[Input records — start]

theorem test_copy_moves : (cmd2.started = true ∧ copyDead (copying cmd2) cmd2 = false ∧ (copying cmd2).feWait = []) ∧
    ((List.range 6).all (fun j => decide (placesAt cmd2.dsts (cmd2.dst + BitVec.ofNat 64 (j * 2)) = [.here (scratchLoc 0 0x300 + j * 2)])) = true) ∧
    (let t := nx (.copyComplete 0 3) (copying cmd2)
     readBytes t (scratchLoc 0 0x300) 12 = 0x0044003300220011 ∧ chanOf t 0 3 = [] ∧ (thrAt t 0 0).tags = 8 ∧ (thrAt t 0 0).busyTags = 0 ∧ (thrAt t 0 0).events = 1) ∧
    (let m := { cmd2 with dk := 1, dsts := [], moved := 1 }
     (cluAt (nx (.copyComplete 0 3) (copying m)) 0).arr.fifoA.map (·.bits) = [0x22, 0x33, 0x44, 0, 0]) ∧
    (let m := { cmd2 with dsts := pg 5 }
     copyDead (copying m) m = true ∧ (nx (.engineWriteDrop 0 3) (copying m)).sups = [engineMsg (copying m) 0 1 0 0 0x07 0 m.dst]) := by decide +kernel

theorem moved_apart (j : Nat) (h : j < 6) (a : W64) (ha : srcAddr shape2 0 j = some a) (x : Nat) (hx : Place.here x ∈ placesAt cmd2.srcs a) :
    x + 2 ≤ scratchLoc 0 0x300 ∨ scratchLoc 0 0x300 + 6 * 2 ≤ x := by
  have key : (List.range 6).all (fun j => match srcAddr shape2 0 j with
      | some a => (placesAt cmd2.srcs a).all (fun p => match p with
        | .here x => decide (x + 2 ≤ scratchLoc 0 0x300 ∨ scratchLoc 0 0x300 + 6 * 2 ≤ x)
        | _ => true)
      | none => true) = true := by decide +kernel
  have h1 := List.all_eq_true.mp key j (by simpa using h)
  rw [ha] at h1
  simpa using List.all_eq_true.mp h1 _ hx

/-- A query over four INT8 elements 1, 5, -3, 7 at offset 0x100: more than 2, at most cap records, to offset 0x400. -/
noncomputable def query (cmp fmt cap count : Nat) : Nat := 0x0000E00000000100 + fmt * 2 ^ 64 + cmp * 2 ^ 70 + cap * 2 ^ 72 + count * 2 ^ 96 + 2 * 2 ^ 128 + 0x0000E00000000400 * 2 ^ 192
noncomputable def scanDev (q : Nat) (a : W64) : State :=
  writeBytes (writeBytes (dev (oneThr (thr 0 a 0 0 0 0))) (scratchLoc 0 0x100) 4 0x07FD0501) (scratchLoc 0 0x200) 32 q
noncomputable def scan1 (cmp cap : Nat) : ScanCmd :=
  { id := 2, core := 0, slot := 0, uid := 7, ctx := 1, privid := 0, seat := mkSeat 0 0, pc := 0x1000, src := 0x0000E00000000100, dst := 0x0000E00000000400, count := 4, cap := cap, cmp := cmp, fmt := .int8, thresh := 2, tag := 9 }

theorem test_scan_issue : (isTwin (me (scanDev 0 0x0000E00000000200)) = false ∧ (coreAt (scanDev 0 0) 0).loose = []) ∧
    gives (.scanq 1 9) (scanDev 0 0x0000E00000000210) (takeTrap (scanDev 0 0x0000E00000000210) 0 0x04 0x0000E00000000210) = true ∧
    ((translate (scanDev (query 0 0 3 4) 0x0000E00000000200) (whoOf (scanDev 0 0) 0 0) rRead 0x0000E00000000200 32).1 = .reaches (.here (scratchLoc 0 0x200)) [] ∧
      scanFmt (query 0 0 3 4 / 2 ^ 64 % 64) = some .int8 ∧ (nx (.scanq 1 9) (scanDev (query 0 0 3 4) 0x0000E00000000200)).scans = [scan1 0 3]) ∧
    ((thrAt (nx (.scanq 1 9) (scanDev (query 3 0 3 4) 0x0000E00000000200)) 0 0).l1.ecause = 0x0A) ∧ (scanFmt 3 = none ∧ (thrAt (nx (.scanq 1 9) (scanDev (query 0 3 3 4) 0x0000E00000000200)) 0 0).l1.ecause = 0x0A) ∧
    (straddlesRange 0x0000FFFFFFFFFFFF 2 = true) := by decide +kernel

/-- The device with that scan under way. -/
noncomputable def scanGoes (cmp cap : Nat) : State := { scanDev 0 0 with scans := [scan1 cmp cap] }

theorem test_scan_end : ((scanGoes 0 2).scans[0]? = some (scan1 0 2) ∧ isThread (scanGoes 0 2) 0 0 7 = true ∧ scanBehind (scanGoes 0 2) 0 (scan1 0 2) = false ∧ (scanGoes 0 2).feWait = []) ∧
    ((pagesOf (fun s p => pageOf s (scanWho (scan1 0 2)) { r := true } 1 p) (scanGoes 0 2) (rangePieces 0x0000E00000000100 4 1)).1 = .ok (pg 0) [] ∧
      (pagesOf (fun s p => pageOf s (scanWho (scan1 0 2)) { w := true } 8 p) (scanGoes 0 2) (rangePieces 0x0000E00000000400 24 8)).1 = .ok (pg 0) [] ∧
      (List.range 3).all (fun i => decide (placesAt (pg 0) (0x0000E00000000400 + BitVec.ofNat 64 (8 * i)) = [.here (scratchLoc 0 0x400 + 8 * i)])) = true) ∧
    (let t := nx (.scanComplete 0 [3, 1]) (scanGoes 0 2)
     (List.range 4).map (fun i => readBytes t (scratchLoc 0 0x400 + 8 * i) 8) = [2, 3 + 7 * 2 ^ 32, 1 + 5 * 2 ^ 32, 0] ∧ t.scans = [] ∧ (thrAt t 0 0).tags = 0x200) ∧
    ((List.range 3).map (fun i => readBytes (nx (.scanComplete 0 []) (scanGoes 2 1)) (scratchLoc 0 0x400 + 8 * i) 8) = [3, 1 + 5 * 2 ^ 32, 0]) ∧
    ((List.range 3).map (fun i => readBytes (nx (.scanComplete 0 []) (scanGoes 1 2)) (scratchLoc 0 0x400 + 8 * i) 8) = [2, 1 + 5 * 2 ^ 32, 3 + 7 * 2 ^ 32]) := by decide +kernel
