-- ==== Sys2Proof/Machine/Codec.lean ====
section
/-! DEFINITION. The framebuffer bit-packer: ENC_MONO, ENC_GRAY, REPACK (40_codec.md). They read and write no register and
perform no bus event; what they answer is all they do (20_memory.md R58, 40_codec.md R112). -/

namespace Sys2Proof.Machine

abbrev Outcome := Host.Outcome State Fault Refusal

/-- One byte of a monochrome buffer: eight pixels shifted in, the first ends in bit 7 (R105, R46). -/
def packBits (bit : Nat → Bool) : Byte :=
  (List.range 8).foldl (fun acc j => (acc <<< 1) ||| (BitVec.ofBool (bit j)).setWidth 8) 0

/-- One byte of a grayscale buffer: four codes shifted in, the first ends in bits 7 and 6 (R107, R46). -/
def packCodes (codeAt : Nat → BitVec 2) : Byte :=
  (List.range 4).foldl (fun acc j => (acc <<< 2) ||| (codeAt j).setWidth 8) 0

/-- Byte `k` of ENC_MONO (R105). -/
def monoByte (c : Config) (o : Orientation) (img : Raster) (k : Nat) : Byte :=
  packBits fun j => white img (panelPixel c o img (8 * (k % (width c / 8)) + j) (k / (width c / 8)))

/-- The buffer of ENC_MONO (R105). -/
def encodeMono (c : Config) (o : Orientation) (img : Raster) : List Byte :=
  (List.range (monoLen c)).map (monoByte c o img)

/-- The panel position of raster pixel `(x, y)`: `newX = y`, `newY = H - 1 - x` when transposed (R102). -/
def remap (c : Config) (o : Orientation) (x y : Nat) : Nat × Nat :=
  match o with
  | .identity => (x, y)
  | .transposed => (y, height c - 1 - x)

/-- Clears bit `7 - (newX % 8)` of byte `(newX + newY * W) / 8` (R105). -/
def clearPixel (c : Config) (pos : Nat × Nat) (bs : List Byte) : List Byte :=
  bs.modify ((pos.1 + pos.2 * width c) / 8) fun b => b &&& ~~~((0x80 : Byte) >>> (pos.1 % 8))

/-- The first `n` pixels of a raster, row by row, put into a buffer of MONO_BG bytes: the bit of each black one cleared. -/
def clearBlackPixels (c : Config) (o : Orientation) (img : Raster) : Nat → List Byte
  | 0 => List.replicate (monoLen c) monoBg
  | n + 1 =>
    if white img (rasterPixel img (n % img.iw) (n / img.iw)) then clearBlackPixels c o img n
    else clearPixel c (remap c o (n % img.iw) (n / img.iw)) (clearBlackPixels c o img n)

/-- The source's own formulation of ENC_MONO, over every pixel of the raster (R105): the second form
beside `encodeMono`, which the meaning uses. -/
def encodeMonoByClearing (c : Config) (o : Orientation) (img : Raster) : List Byte :=
  clearBlackPixels c o img (img.iw * img.ih)

/-- Byte `k` of ENC_GRAY (R107). -/
def grayByte (c : Config) (o : Orientation) (img : Raster) (k : Nat) : Byte :=
  packCodes fun j => grayCode (lum img (panelPixel c o img (4 * (k % (width c / 4)) + j) (k / (width c / 4))))

/-- The buffer of ENC_GRAY (R107). -/
def encodeGray (c : Config) (o : Orientation) (img : Raster) : List Byte :=
  (List.range (grayLen c)).map (grayByte c o img)

/-- Byte `i` of a bitplane under a plane rule: the samples of `g[2i]`, then those of `g[2i + 1]` (R110). -/
def planeByte (rule : BitVec 2 → Bool) (g : List Byte) (i : Nat) : Byte :=
  packBits fun j => rule (sample (g.getD (2 * i + j / 4) 0) (j % 4))

/-- A bitplane (R110). -/
def repackPlane (c : Config) (rule : BitVec 2 → Bool) (g : List Byte) : List Byte :=
  (List.range (monoLen c)).map (planeByte rule g)

/-- The answer to an encoder: its buffer, or the error for an invalid shape (R101, R254). -/
def encodeAnswer (c : Config) (img : Raster) (enc : Config → Orientation → Raster → List Byte) : Answer :=
  match orientation c img with
  | some o => .ok (.bytes (enc c o img))
  | none => .error (.unsupportedImageDimensions img.iw img.ih)

/-- ENC_MONO(img) (R105). -/
def execEncMono (img : Raster) (s : State) : Outcome :=
  .next (answerWith (encodeAnswer s.cfg img encodeMono) s)

/-- ENC_GRAY(img) (R107). -/
def execEncGray (img : Raster) (s : State) : Outcome :=
  .next (answerWith (encodeAnswer s.cfg img encodeGray) s)

/-- REPACK(g): Refused for a wrong length (R110, R52). -/
def execRepack (g : List Byte) (s : State) : Outcome :=
  .next (if g.length = grayLen s.cfg then
      answerWith (.ok (.planes (repackPlane s.cfg plane1Rule g) (repackPlane s.cfg plane2Rule g))) s
    else refuse s)

end Sys2Proof.Machine
end

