/-- The byte-exact wire table (S8, R151 to R169) for the commands that are sent byte by byte; none for the two frame
commands and for the host operations. -/
def wireTable (c : Config) (i : Instr) : Option WireCommand :=
  match i with
  | .wireDriverOutputControl => some ⟨0x01, [byteLow (height c - 1), byteHigh (height c - 1), 0x02]⟩
  | .wireDataEntryMode => some ⟨0x11, [0x01]⟩
  | .wireResetDeepSleep => some ⟨0x12, []⟩
  | .wireSetRamXWindow x0 x1 => some (listXWindow x0.toNat x1.toNat)
  | .wireSetRamYWindow y0 y1 => some (listYWindow y0.toNat y1.toNat)
  | .wireBorderWaveform .full => some ⟨0x3C, [0x01]⟩
  | .wireBorderWaveform .part => some ⟨0x3C, [0x80]⟩
  | .wireBoosterSoftStart => some ⟨0x0C, [0xAE, 0xC7, 0xC3, 0xC0, 0x80]⟩
  | .wireTempSensorSelect => some ⟨0x18, [0x80]⟩
  | .wireSetRamXAddrCounter x => some (listXCounter x.toNat)
  | .wireSetRamYAddrCounter y => some (listYCounter y.toNat)
  | .wireDisplayUpdateControl2 .actFull => some ⟨0x22, [0xF7]⟩
  | .wireDisplayUpdateControl2 .actFast => some ⟨0x22, [0xC7]⟩
  | .wireDisplayUpdateControl2 .actPart => some ⟨0x22, [0xFF]⟩
  | .wireDisplayUpdateControl2 .fastFlag => some ⟨0x22, [0x91]⟩
  | .wireMasterActivation => some ⟨0x20, []⟩
  | .wireWriteLutRegister => some ⟨0x32, c.lut.toList.take 105⟩
  | .wireGateLineEnd => some ⟨0x03, [c.lut[105]]⟩
  | .wireGateDrivingVoltage => some ⟨0x04, [c.lut[106], c.lut[107], c.lut[108]]⟩
  | .wireVcomRegister => some ⟨0x2C, [c.lut[109]]⟩
  | .wireDeepSleep => some ⟨0x10, [0x01]⟩
  | _ => none

/-- The one-byte transfers of several wire commands, each with its DC level (R131, R135). -/
def itemList (ws : List WireCommand) : List (Level × Byte) :=
  ws.flatMap fun w => (Level.l0, w.op) :: w.payload.map fun b => (Level.l1, b)

/-- The events of one-byte transfers. -/
def evItems (xs : List (Level × Byte)) : List Event :=
  xs.flatMap fun x => evTransfer x.1 [x.2]

/-- The wire commands of an initialisation in order (R201, R203, R204, R205). -/
def listInit (c : Config) (m : Mode) (loaded : Bool) : List WireCommand :=
  match m, loaded with
  | .full, _ => ⟨0x12, []⟩ :: listRegs c 0x01
  | .fast, _ => ⟨0x12, []⟩ :: listRegs c 0x01 ++ listFastFlag
  | .part, _ => listRegs c 0x80
  | .grayscale, true => ⟨0x12, []⟩ :: listRegs c 0x01 ++ listFastFlag
  | .grayscale, false => ⟨0x12, []⟩ :: listRegs c 0x01 ++ listFastFlag ++ listLut c

/-- The frame commands of a mode (R223). -/
def listFrames (c : Config) (m : Mode) (buf : List Byte) : List WireCommand :=
  match m with
  | .grayscale => [⟨0x24, repackPlane c plane1Rule buf⟩, ⟨0x26, repackPlane c plane2Rule buf⟩]
  | _ => [⟨0x24, buf⟩]

/-! ### Premises about ENV (R32) -/

/-- The next `n` transfers succeed. -/
def transfersSucceed (n : Nat) (s : State) : Prop :=
  oracleAnswers Config.freeSpi n s.spi = List.replicate n true

/-- The next `n` transfers succeed and the one after them fails. -/
def transferFailsAfter (n : Nat) (s : State) : Prop :=
  oracleAnswers Config.freeSpi (n + 1) s.spi = List.replicate n true ++ [false]

/-- The samples of waits that meet idle after `ns` busy samples each. -/
def samples (ns : List Nat) : List Level :=
  ns.flatMap fun n => List.replicate n Level.l1 ++ [Level.l0]

/-- How many reads of BUSY those waits make. -/
def readsOf (ns : List Nat) : Nat := (ns.map (· + 1)).sum

/-- The next waits meet idle, the k-th after `ns[k]` busy samples, each within the bound: `n + 1 <= BUSY_MAX_POLLS`. -/
def waitsMeetIdle (ns : List Nat) (s : State) : Prop :=
  (∀ n ∈ ns, n + 1 ≤ busyMaxPolls s.cfg) ∧ oracleAnswers Config.freeBusy (readsOf ns) s.busy = samples ns

/-- The next wait reads busy to its bound. -/
def waitTimesOut (s : State) : Prop :=
  oracleAnswers Config.freeBusy (busyMaxPolls s.cfg) s.busy = List.replicate (busyMaxPolls s.cfg) Level.l1

/-- Acquire succeeds: the bus is held, or the next ModInit returns MODINIT_OK = 0 (R130). -/
def busTakes (s : State) : Prop :=
  s.busHeld = true ∨ modInitStatus s = 0

/-! ### The states operations end in -/

/-- After Acquire: nothing changes when the bus is held; otherwise `MI(0)`, latches `U`, bus held (R130, R26). -/
def tookBus (s : State) : State :=
  if s.busHeld then s
  else { s with
    busHeld := true
    trace := s.trace ++ [.modInit 0]
    pinRst := none
    pinDc := none
    pinCs := none
    modInit := oracleAdvance s.modInit }

/-- After `n` successful transfers with the events `evs`, the last with DC at `l`: the trace, two latches and ENV's
counter of transfers move, nothing else. -/
def sent (n : Nat) (l : Level) (evs : List Event) (s : State) : State :=
  { s with
    trace := s.trace ++ evs
    pinDc := some l
    pinCs := some .l1
    spi := oracleSkip n s.spi }

/-- After `n` successful transfers and a failed one of `bs` with DC at `l`: the error, the trace, CS left selected;
every register as it was (R133, R257). -/
def sendFailed (n : Nat) (l : Level) (bs : List Byte) (evs : List Event) (s : State) : State :=
  { s with
    trace := s.trace ++ evs ++ evFailed l bs
    pinDc := some l
    pinCs := some .l0
    spi := oracleSkip (n + 1) s.spi
    answer := some (.error (.busTransaction l bs)) }

/-- An operation that sends the wire commands `ws` byte by byte aborts at the first transfer that fails: what went before
is sent, that transfer fails with its DC level and its byte, and nothing follows (R133, R253, R257). -/
def abortsAtFailure (i : Instr) (ws : List WireCommand) (s : State) : Prop :=
  ∀ k x, (itemList ws)[k]? = some x → transferFailsAfter k s →
    exec i s = .next (sendFailed k x.1 [x.2] (evItems ((itemList ws).take k)) s)

/-- The answer OK with no value. -/
def okAnswer : Option Answer := some (.ok .none)

/-- The number of transfers of an initialisation (R207). -/
def initTransfers (m : Mode) (loaded : Bool) : Nat :=
  match m, loaded with
  | .full, _ => 33
  | .fast, _ => 36
  | .part, _ => 32
  | .grayscale, false => 150
  | .grayscale, true => 36

/-- The number of busy waits of an initialisation (R207). -/
def initWaits (m : Mode) (loaded : Bool) : Nat :=
  match m, loaded with
  | .full, _ => 3
  | .fast, _ => 4
  | .part, _ => 2
  | .grayscale, false => 5
  | .grayscale, true => 4

/-- The number of commands of an initialisation (R207). -/
def initCommands (m : Mode) (loaded : Bool) : Nat :=
  match m, loaded with
  | .full, _ => 10
  | .fast, _ => 12
  | .part, _ => 9
  | .grayscale, false => 16
  | .grayscale, true => 12

/-- The number of data bytes of an initialisation (R207). -/
def initDataBytes (m : Mode) (loaded : Bool) : Nat :=
  match m, loaded with
  | .full, _ => 23
  | .fast, _ => 24
  | .part, _ => 23
  | .grayscale, false => 134
  | .grayscale, true => 24

/-- A successful transfer. -/
def Event.isXfer (e : Event) : Bool :=
  match e with
  | .xfer _ => true
  | _ => false

/-- A command item. -/
def isCommandItem (w : WireItem) : Bool :=
  match w with
  | .c _ => true
  | .d _ => false

/-- The events of an initialisation after Acquire, its k-th wait meeting idle after `ns[k]` busy samples
(R201, R203, R204, R205). -/
def evInit (c : Config) (m : Mode) (loaded : Bool) (ns : List Nat) : List Event :=
  let wait (k : Nat) : List Event := evWait 20 (ns.getD k 0)
  let start := evPulse ++ wait 0
  let full := start ++ evCommand ⟨0x12, []⟩ ++ wait 1 ++ evCommands (listRegs c 0x01) ++ wait 2
  let fast := full ++ evCommands listFastFlag ++ wait 3
  match m, loaded with
  | .full, _ => full
  | .fast, _ => fast
  | .part, _ => start ++ evCommands (listRegs c 0x80) ++ wait 1
  | .grayscale, true => fast
  | .grayscale, false => fast ++ evCommands (listLut c) ++ wait 4

/-- The DC level an initialisation leaves: that of its last transfer. -/
def initLastDc (m : Mode) (loaded : Bool) : Level :=
  match m, loaded with
  | .full, _ => .l1
  | .part, _ => .l1
  | .fast, _ => .l0
  | .grayscale, true => .l0
  | .grayscale, false => .l1

/-- S.lutLoaded after an initialisation (R205). -/
def initLut (m : Mode) (loaded : Bool) : Bool :=
  match m with
  | .grayscale => true
  | _ => loaded

/-- The state after a successful INIT.m from `s` (R200 to R205). -/
def afterInit (m : Mode) (ns : List Nat) (s : State) : State :=
  { tookBus s with
    st := .ready
    mode := some m
    lutLoaded := initLut m s.lutLoaded
    trace := (tookBus s).trace ++ evInit s.cfg m s.lutLoaded ns
    pinRst := some .l1
    pinDc := some (initLastDc m s.lutLoaded)
    pinCs := some .l1
    busy := oracleSkip (readsOf ns) s.busy
    spi := oracleSkip (initTransfers m s.lutLoaded) s.spi
    answer := okAnswer }

/-- Partial iff it is preferred and the count is below the limit, else the content type (R221). -/
def actualMode (m : Mode) (preferPartial : Bool) (s : State) : Mode :=
  if preferPartial = true ∧ s.prc.toNat < s.cfg.partialLimit.toNat then .part else m

/-- The frame transfers of a mode (R223). -/
def evFrames (c : Config) (m : Mode) (buf : List Byte) : List Event :=
  match m with
  | .grayscale => evFrame 0x24 (repackPlane c plane1Rule buf) ++ evFrame 0x26 (repackPlane c plane2Rule buf)
  | _ => evFrame 0x24 buf

/-- The number of frame transfers of a mode (R223). -/
def frameTransferCount (m : Mode) : Nat :=
  match m with
  | .grayscale => 4
  | _ => 2

/-- The number of transfers of a whole refresh. -/
def refreshTransfers (m : Mode) (loaded : Bool) : Nat :=
  initTransfers m loaded + frameTransferCount m + 3

/-- The count after a refresh in a mode: Full resets it, Partial increments it (R224). -/
def countAfter (m : Mode) (n : BitVec 16) : BitVec 16 :=
  match m with
  | .full => 0
  | .part => n + 1
  | .fast => n
  | .grayscale => n

/-- The state after a successful REFRESH that ran in mode `m` (R220, R223, R224): `ns` are the waits of the
initialisation and, last, the wait of the trigger. -/
def afterRefresh (m : Mode) (buf : List Byte) (ns : List Nat) (s : State) : State :=
  { tookBus s with
    st := .ready
    mode := some m
    lutLoaded := initLut m s.lutLoaded
    prc := countAfter m s.prc
    orchMode := some m
    trace := (tookBus s).trace ++ evInit s.cfg m s.lutLoaded ns ++ evFrames s.cfg m buf ++
      evCommands (listTrigger m) ++ evWait 20 (ns.getD (initWaits m s.lutLoaded) 0)
    pinRst := some .l1
    pinDc := some .l0
    pinCs := some .l1
    busy := oracleSkip (readsOf ns) s.busy
    spi := oracleSkip (refreshTransfers m s.lutLoaded) s.spi
    answer := okAnswer }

[Input records — finish]

Work instructions ::
Above are some records; copy exactly the lines from the one with "def remap (c" through the one with "newY * W) /", both included, and no others.

Exercise solution ::
def remap (c : Config) (o : Orientation) (x y : Nat) : Nat × Nat :=
  match o with
  | .identity => (x, y)
  | .transposed => (y, height c - 1 - x)

/-- Clears bit `7 - (newX % 8)` of byte `(newX + newY * W) / 8` (R105). -/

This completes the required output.